Superspy Rick Tangle
This guy’s clearly no square. He’s one smooth operator. You’ve undoubtedly heard him coolly and ominously introduce himself — at bar or baccarat table or Barcelona bullfight or Bosnian bomb-factory or Biarritz bacchanalia — “The name’s Tangle . . . Rick Tangle”.
Superspy Rick Tangle moves in only the most elite circles, those moneyed crowds heavily populated by curvaceous cuties, rapacious ringleaders and square-jawed jughead thugs. Not to worry! — Rick Tangle knows every angle. He’s a master of dissimulation; he can play it straight, or, if necessary, turn on a dime. Just when a bad guy or a sinister dame thinks they’ve got him pegged, Rick surprises them with yet another side of his character. He’s a straight-shooter that manages to negotiate every twist and turn of each new caper.

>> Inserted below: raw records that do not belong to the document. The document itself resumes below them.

-- ==== Sys2Proof/Machine/Units.lean ====
section
/-!
DEFINITION. The state of each unit of the engine: every field of the units' field tables that is not a
mere copy of another, and the internal state the rules imply. Registers that only show other state
(TILL.STATUS.EMPTY, the LEDGER-sourced registers) are computed when read (Machine/Regs.lean).
-/

namespace Sys2Proof.Machine

/-! ### Power states, modes and the port (03, 04, 17) -/

/-- Where the engine's life stands: the power states of Table 3.1 and the phases of Table 3.8. -/
inductive Phase where
  | off
  | bringup
  | run
  | sleepEntry
  | sleep
  | wake
  | powerDown
  | mainsLoss
  | engineReset
  | resetLow
  deriving DecidableEq, Repr

/-- Power states and resets (Table 3.13), with the sequences' progress. -/
structure PowerSt where
  phase       : Phase := .off
  /-- the step, stage or phase in progress within `phase` (Tables 3.2, 3.4, 3.5, 3.7, 6.2) -/
  stage       : Nat := 0
  /-- the last step completed of the start in progress, 0 before its first; SYS.STATE.STEP then shows its
  reset value 12 -/
  stepDone    : Nat := 0
  sleepRefuse : Nat := 0
  startCause  : Nat := 0
  eresetCause : Nat := 0
  wakePin     : Bool := false
  wakeTimer   : Bool := false
  wakeTmr     : Nat := 0
  bringMs     : Nat := 0
  refused     : Nat := 0
  padUs       : Nat := 0
  /-- channels of the post-wake pass not yet converted (R92, R93) -/
  hkPass      : List Nat := []
  entryUs     : Nat := 0
  /-- OFF_REQ latched in bring-up, sleep entry or wake (R98, R100) -/
  offLatched  : Bool := false
  /-- an on request latched for the end of a power-down or of sleep entry (R97, R100) -/
  onLatched   : Bool := false
  /-- source of the orderly power-down: 1 pin, 2 command (Table 3.12) -/
  offSource   : Nat := 0
  /-- WAKE has cancelled the orderly power-down, which ends once every lane is in IDLE (R96) -/
  offCancel   : Bool := false
  /-- TSC of the OFF_REQ edge that began the power-down in progress (R100) -/
  offEdge     : Option Nat := none
  /-- TSC of the wake in progress: a WAKE edge and a timer match of one LF tick share it (R100) -/
  wakeTsc     : Nat := 0
  /-- the fault that SAFE stands for and only a full start clears (Table 18.2): a Ledger verdict's first, or 0x0031;
  0 for none -/
  safeCause   : Nat := 0
  /-- the port answered when the power-down in progress began (R75, R79) -/
  served      : Bool := false
  /-- RESET_N is low and its 10 µs count runs (R81) -/
  resetCount  : Bool := false
  /-- RESET_N low confirmed in step 1: bring-up is held before step 2 (Table 3.8) -/
  heldStep1   : Bool := false
  /-- whether mains is present at J1 -/
  mains       : Bool := false
  /-- the start in progress begins at step 1, so that the store is empty (Table 3.10) -/
  fromStep1   : Bool := false
  /-- TSCs of the engine resets with cause 2 (R556) -/
  fatals      : List Nat := []
  /-- R556: the engine refuses SYS.POWER.ERESET until a full start -/
  resetLoop   : Bool := false
  /-- step 2 held by a crystal that does not start (R168) -/
  xtalHeld    : Bool := false
  deriving DecidableEq, Repr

And he’s a superspy with supersenses and instincts to match, always seeming to intuitively grasp what’s coming at him from around the next corner. You’ll never catch Rick with his pants down (unless that was his intent).
So don’t go ‘round and ‘round in a desperate search for an exciting espionage action/adventure flick; just look for Rick Tangle in his new blockbuster, “From the Pentagon to Red Square with Love (and Bullets)”.